Wednesday, July 20, 2005

Shooting fish in a barrel

I admit, when I was about 11 years old I liked Unicorns. And Pegasuses. I drew them in art class. I read about them in silly books by Piers Anthony. At the time, I kinda knew that it was dorky, but it was the natural extension from the books about horses that I got from the library. I went through my horsy girl period- and since we lived in town and didn't have any way to care for a horse, I got over it. I also discovered that the kids who did have horses put a lot of work into the whole endeavor- and I was too lazy for ballet lessons even.

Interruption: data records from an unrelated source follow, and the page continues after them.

-- ==== Sys2Proof/Machine/Flags.lean ====
section
/-! DEFINITION. The hardware has no condition codes (10_state.md R35), so no instruction computes a flag. What stands in
their place: the two comparisons of the branches, and the halt flag. -/

namespace Sys2Proof.Machine

/-- The condition of opcode B: `x[0]` and `x[r]` are the same 8-bit pattern (44_control.md R230). -/
def State.condEqual (s : State) (r : Reg) : Bool := s.readReg 0#4 == s.readReg r

/-- The condition of opcode D: `decodeInt(x[0]) < decodeInt(x[r])`, signed and strict (44_control.md R232). -/
def State.condLess (s : State) (r : Reg) : Bool := decide (decodeInt (s.readReg 0#4) < decodeInt (s.readReg r))

/-- `halt_flag <- 1` (44_control.md R231). -/
def State.setHalt (s : State) : State := { s with haltFlag := true }

/-- `halt_flag <- 0` (41_fetch_decode.md R162). -/
def State.clearHalt (s : State) : State := { s with haltFlag := false }

end Sys2Proof.Machine
end

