/-- A load goes through well-formed tokens that fit by writing their words and nothing else; it goes on with the tokens after
them, at the next free address. -/
theorem Loaded.loadTokens_append {s₀ s : State} {a : Addr} {done ws : List Word} {good : List (List Char)}
    (h : Loaded s₀ s a done) (hgood : tokenWords good = some ws) (hfit : a.toNat + 2 * (done ++ ws).length ≤ 256)
    (rest : List (List Char)) (n : Nat) :
    ∃ t, State.loadTokens (good ++ rest) n (a.toNat + 2 * done.length) s =
        State.loadTokens rest (n + good.length) (a.toNat + 2 * (done ++ ws).length) t ∧
      Loaded s₀ t a (done ++ ws) ∧ t.cycles = s.cycles := by
  induction good generalizing s done ws n with
  | nil =>
    obtain rfl : [] = ws := Option.some.inj hgood
    exact ⟨s, by simp, by simpa using h, rfl⟩
  | cons tk good ih =>
    obtain ⟨w, ws, hw, hws, rfl⟩ := tokenWords_cons_eq_some.mp hgood
    have hroom : a.toNat + 2 * done.length + 2 ≤ 256 := by simp at hfit; omega
    obtain ⟨t, ht, hloaded, hcycles⟩ := ih (h.loadWord hroom w) hws (by simpa using hfit) (n + 1)
    refine ⟨t, ?_, by simpa using hloaded, by simpa using hcycles⟩
    rw [List.cons_append, State.loadTokens_word hw hroom]
    simpa [Nat.mul_add, Nat.add_assoc, Nat.add_comm 1] using ht

/-- `Loaded.loadTokens_append` from the start of a load: after the tokens `good` of the source. -/
theorem State.loadProgram_append {src st : List Char} {a : Addr} {good rest : List (List Char)} {ws : List Word} (s : State)
    (hst : parseStart st = some a) (hsrc : tokens src = good ++ rest) (hgood : tokenWords good = some ws)
    (hfit : a.toNat + 2 * ws.length ≤ 256) :
    ∃ t, s.loadProgram src st = State.loadTokens rest good.length (a.toNat + 2 * ws.length) t ∧
      Loaded s t a ws ∧ t.cycles = s.cycles := by
  rw [State.loadProgram_of_start hst, hsrc]
  simpa using (loaded_resetForLoad s a).loadTokens_append hgood (by simpa using hfit) rest 0

/-! ## The statements -/

theorem State.loadProgram_loaded {src st : List Char} {a : Addr} {ws : List Word} (s : State) (hst : parseStart st = some a)
    (hws : tokenWords (tokens src) = some ws) (hfit : a.toNat + 2 * ws.length ≤ 256) :
    ∃ t, s.loadProgram src st = (.loaded, t) ∧ Loaded s t a ws ∧ t.fault = none ∧ t.fsm = .idle ∧ t.cycles = 0 := by
  obtain ⟨t, ht, hloaded, -⟩ := s.loadProgram_append hst (List.append_nil _).symm hws hfit
  exact ⟨t.clearFault, ht, hloaded.clearFault, rfl, rfl, rfl⟩

theorem State.fits_of_loadProgram_loaded {s t : State} {src st : List Char} (h : s.loadProgram src st = (.loaded, t)) :
    ∃ a ws, parseStart st = some a ∧ tokenWords (tokens src) = some ws ∧ a.toNat + 2 * ws.length ≤ 256 := by
  cases hst : parseStart st with
  | none => simp [State.loadProgram_of_start_none hst, State.failLoad] at h
  | some a =>
    rw [State.loadProgram_of_start hst] at h
    obtain ⟨ws, hws, hfit⟩ := State.fits_of_loadTokens_loaded (by omega) h
    exact ⟨a, ws, rfl, hws, hfit⟩

/-- Settles O51: the load writes word after word (`Loaded.loadWord`), and it ends as loaded only after the last token. -/
theorem loadPlacesTheProgram : Obligations.LoadPlacesTheProgram :=
  ⟨fun s _ _ _ _ hst hws hfit => s.loadProgram_loaded hst hws hfit, fun _ _ _ _ h => State.fits_of_loadProgram_loaded h⟩

/-- The host's default start text names the default load address (70_reset_and_hazards.md R281). -/
theorem parseStart_defaultStartText : parseStart defaultStartText = some Config.defaultLoadAddr := by decide

/-- An empty program is loaded by the reset and the clearing of the fault alone. -/
theorem State.loadProgram_nil {st : List Char} {a : Addr} (h : parseStart st = some a) (s : State) :
    s.loadProgram [] st = (.loaded, (s.resetForLoad a).clearFault) :=
  State.loadProgram_of_start h s []

/-- Settles O49: an empty load is the reset at the default address and the clearing of the fault, field by field power-on. -/
theorem powerOnIsAnEmptyLoad : Obligations.PowerOnIsAnEmptyLoad := by
  refine ⟨fun s => ⟨(s.resetForLoad Config.defaultLoadAddr).clearFault, ?_, rfl⟩, ?_, fun _ => rfl, rfl, rfl, rfl, rfl, rfl, rfl⟩
  · simp only [hostCommand, Option.getD_none, State.loadProgram_nil parseStart_defaultStartText]
  · intro r
    simp [State.readReg, State.reset]

end Sys2Proof.Machine
end

section
/-! PROOF. The read and write primitives of memory (20_memory.md R60, R61): the bounds check of the forms for any integer address,
the frame of the one write path, and that a STORE and the loader go through it. -/

namespace Sys2Proof.Machine

/-! ## The bounds check -/

theorem State.memReadAt_toNat (s : State) (a : Addr) : s.memReadAt (a.toNat : Int) = .ok (s.memRead a) := by
  have hrange : 0 ≤ (a.toNat : Int) ∧ (a.toNat : Int) ≤ 255 := by omega
  rw [State.memReadAt, if_pos hrange, Int.toNat_natCast, BitVec.ofNat_toNat, BitVec.setWidth_eq]

theorem State.memReadAt_outOfRange (s : State) {a : Int} (ha : a < 0 ∨ 255 < a) : s.memReadAt a = .error ⟨.memory, a⟩ :=
  if_neg (by omega)

theorem State.memWriteAt_toNat (s : State) (a : Addr) (v : Byte) : s.memWriteAt (a.toNat : Int) v = .ok (s.memWrite a v) := by
  have hrange : 0 ≤ (a.toNat : Int) ∧ (a.toNat : Int) ≤ 255 := by omega
  rw [State.memWriteAt, if_pos hrange, Int.toNat_natCast, BitVec.ofNat_toNat, BitVec.setWidth_eq]

theorem State.memWriteAt_outOfRange (s : State) {a : Int} (v : Byte) (ha : a < 0 ∨ 255 < a) :
    s.memWriteAt a v = .error ⟨.memory, a⟩ :=
  if_neg (by omega)

/-! ## The one write path -/

@[simp] theorem State.memRead_memWrite_same (s : State) (a : Addr) (v : Byte) : (s.memWrite a v).memRead a = v := by
  simp [State.memRead_memWrite]

theorem State.memRead_memWrite_of_ne (s : State) {a b : Addr} (h : b ≠ a) (v : Byte) :
    (s.memWrite a v).memRead b = s.memRead b := by
  simp [State.memRead_memWrite, h]

/-- The frame of a write: the cells by `memRead_memWrite_of_ne`, every other part by its rule in the state laws. -/
theorem State.onlyCellAndOut_memWrite (s : State) (a : Addr) (v : Byte) : OnlyCellAndOut s (s.memWrite a v) a where
  regs := s.readReg_memWrite a v
  pc := s.memWrite_pc a v
  cells _ h := s.memRead_memWrite_of_ne h v
  haltFlag := s.memWrite_haltFlag a v
  fault := s.memWrite_fault a v
  fsm := s.memWrite_fsm a v
  ir := s.memWrite_ir a v
  cycles := s.memWrite_cycles a v
  floatZeroPolicy := s.memWrite_floatZeroPolicy a v
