-- ==== Sys2Proof/Laws/CodeTable.lean ====
section
/-!
SUPPORT. The walk of TABLE (42_code_table.md R160, R161): every entry it writes is the path to a leaf of
its symbol, and every symbol whose leaf a path reaches gets one.
-/

namespace Sys2Proof.Machine

theorem visit_leaf {tree : Vector Node 511} {i : NodeIdx} (h : (nodeAt tree i).leaf = true)
    (levels : Nat) (p : List Bool) (code : Vector CodeEntry 256) :
    visit tree (levels + 1) i p code = setEntry code (nodeAt tree i).sym (CodeEntry.ofWord p) := by
  simp only [visit, h, if_true]

theorem visit_internal {tree : Vector Node 511} {i : NodeIdx} (h : (nodeAt tree i).leaf = false)
    (levels : Nat) (p : List Bool) (code : Vector CodeEntry 256) :
    visit tree (levels + 1) i p code =
      visit tree levels (childOf tree i true) (p ++ [true])
        (visit tree levels (childOf tree i false) (p ++ [false]) code) := by
  simp [visit, h, childOf]

/-- An entry after the walk is the entry before it, or the path from `i` to a leaf of its symbol,
after the bits `p` that led to `i`. -/
theorem visit_entry (tree : Vector Node 511) (levels : Nat) (i : NodeIdx) (p : List Bool)
    (code : Vector CodeEntry 256) (a : Sym) :
    entryOf (visit tree levels i p code) a = entryOf code a ∨
      ∃ c, c.length < levels ∧ leadsToLeaf tree i c a = true ∧
        entryOf (visit tree levels i p code) a = CodeEntry.ofWord (p ++ c) := by
  induction levels generalizing i p code with
  | zero => exact .inl rfl
  | succ levels ih =>
    by_cases hl : (nodeAt tree i).leaf = true
    · rw [visit_leaf hl, entryOf_setEntry]
      by_cases ha : a = (nodeAt tree i).sym
      · exact .inr ⟨[], by simp, by simp [leadsToLeaf, hl, ha], by simp [ha]⟩
      · exact .inl (by rw [if_neg ha])
    · have hl : (nodeAt tree i).leaf = false := by simpa using hl
      rw [visit_internal hl]
      rcases ih (childOf tree i true) (p ++ [true])
        (visit tree levels (childOf tree i false) (p ++ [false]) code) with h | ⟨c, hc, hw, he⟩
      · rw [h]
        rcases ih (childOf tree i false) (p ++ [false]) code with h2 | ⟨c, hc, hw, he⟩
        · exact .inl h2
        · exact .inr ⟨false :: c, by simpa using hc, by simp [leadsToLeaf, hl, hw], by
            rw [he]; simp⟩
      · exact .inr ⟨true :: c, by simpa using hc, by simp [leadsToLeaf, hl, hw], by rw [he]; simp⟩

/-- A symbol that a path of fewer than `levels` bits reaches has its path as its entry. -/
theorem visit_reaches (tree : Vector Node 511) (levels : Nat) (i : NodeIdx) (p c : List Bool)
    (code : Vector CodeEntry 256) (a : Sym) (hc : c.length < levels)
    (hw : leadsToLeaf tree i c a = true) :
    ∃ c', c'.length < levels ∧ leadsToLeaf tree i c' a = true ∧
      entryOf (visit tree levels i p code) a = CodeEntry.ofWord (p ++ c') := by
  induction levels generalizing i p c code with
  | zero => omega
  | succ levels ih =>
    cases c with
    | nil =>
      simp only [leadsToLeaf, Bool.and_eq_true, beq_iff_eq] at hw
      exact ⟨[], by simp, by simp [leadsToLeaf, hw.1, hw.2], by
        rw [visit_leaf hw.1, entryOf_setEntry, if_pos hw.2.symm, List.append_nil]⟩
    | cons b c =>
      simp only [leadsToLeaf, Bool.and_eq_true, Bool.not_eq_true'] at hw
      obtain ⟨hl, hw⟩ := hw
      have hc' : c.length < levels := by simpa using hc
      rw [visit_internal hl]
      cases b with
      | true =>
        obtain ⟨c', h1, h2, h3⟩ := ih (childOf tree i true) (p ++ [true]) c
          (visit tree levels (childOf tree i false) (p ++ [false]) code) hc' hw
        exact ⟨true :: c', by simpa using h1, by simp [leadsToLeaf, hl, h2], by rw [h3]; simp⟩
      | false =>
        obtain ⟨c', h1, h2, h3⟩ := ih (childOf tree i false) (p ++ [false]) c code hc' hw
        rcases visit_entry tree levels (childOf tree i true) (p ++ [true])
          (visit tree levels (childOf tree i false) (p ++ [false]) code) a with h | ⟨d, h4, h5, h6⟩
        · exact ⟨false :: c', by simpa using h1, by simp [leadsToLeaf, hl, h2], by
            rw [h, h3]; simp⟩
        · exact ⟨true :: d, by simpa using h4, by simp [leadsToLeaf, hl, h5], by rw [h6]; simp⟩

end Sys2Proof.Machine
end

When I found this site with unicorn poetry(via some other site, I don't remember- possibly Gawker), I winced. These (and I'm assuming a lot, I know) women haven't gotten over their Unicorn phase. And don't look like they ever will. Creativity is good and all, but wow. I guess I never identified that closely with unicorns. Or pegasuses.




Look into her eyes
what do you see?
Do you see you there,
or something so different?

She is not like you,
her soul is too pure.
She is one of them,
she's a unicorn.

Do you know,
what a unicorn is?
Do you know,
where they go to play?

She knows, look into
her all knowing eyes.
She has seen them play,
and she was seen them laugh.

She is a unicorn,
far different from you.
I am with her now,
because I'm one too.

4 comments:

(S)wine said...

Fucking weak. Weak, weak, weak. These women ought to go back to whatever the feck they were doing before they began to write. Hopefully, reading.

slyboots2 said...

The mean side of me comes out when I read this kind of stuff and realize that it's probably some 40ish largish kind of virginal woman responsible. I want to shake her, tear off her unicorn purple sweatshirt and lead her bleary ass into a shall we say, adult life.

And then I remember Dawn in Welcome to the Dollhouse, and I get very sad inside. These women are shut ins who read all of the books about unicorns ever written. Over and over.

(S)wine said...

Someone throw Dostoevsky's "Notes from the Underground" through their feckin' shut-in windows. I feel no pity for them. They're also the ones crying "woe is me, 'cause I'm such an artist and no one appreciates it."

Right, then.

slyboots2 said...

God- the bracing shock of Dostoevsky would probably kill the poor dears. But I suppose it would no doubt do the trick. We could always chuck Austen or a Bronte in afterwards as a bandaid.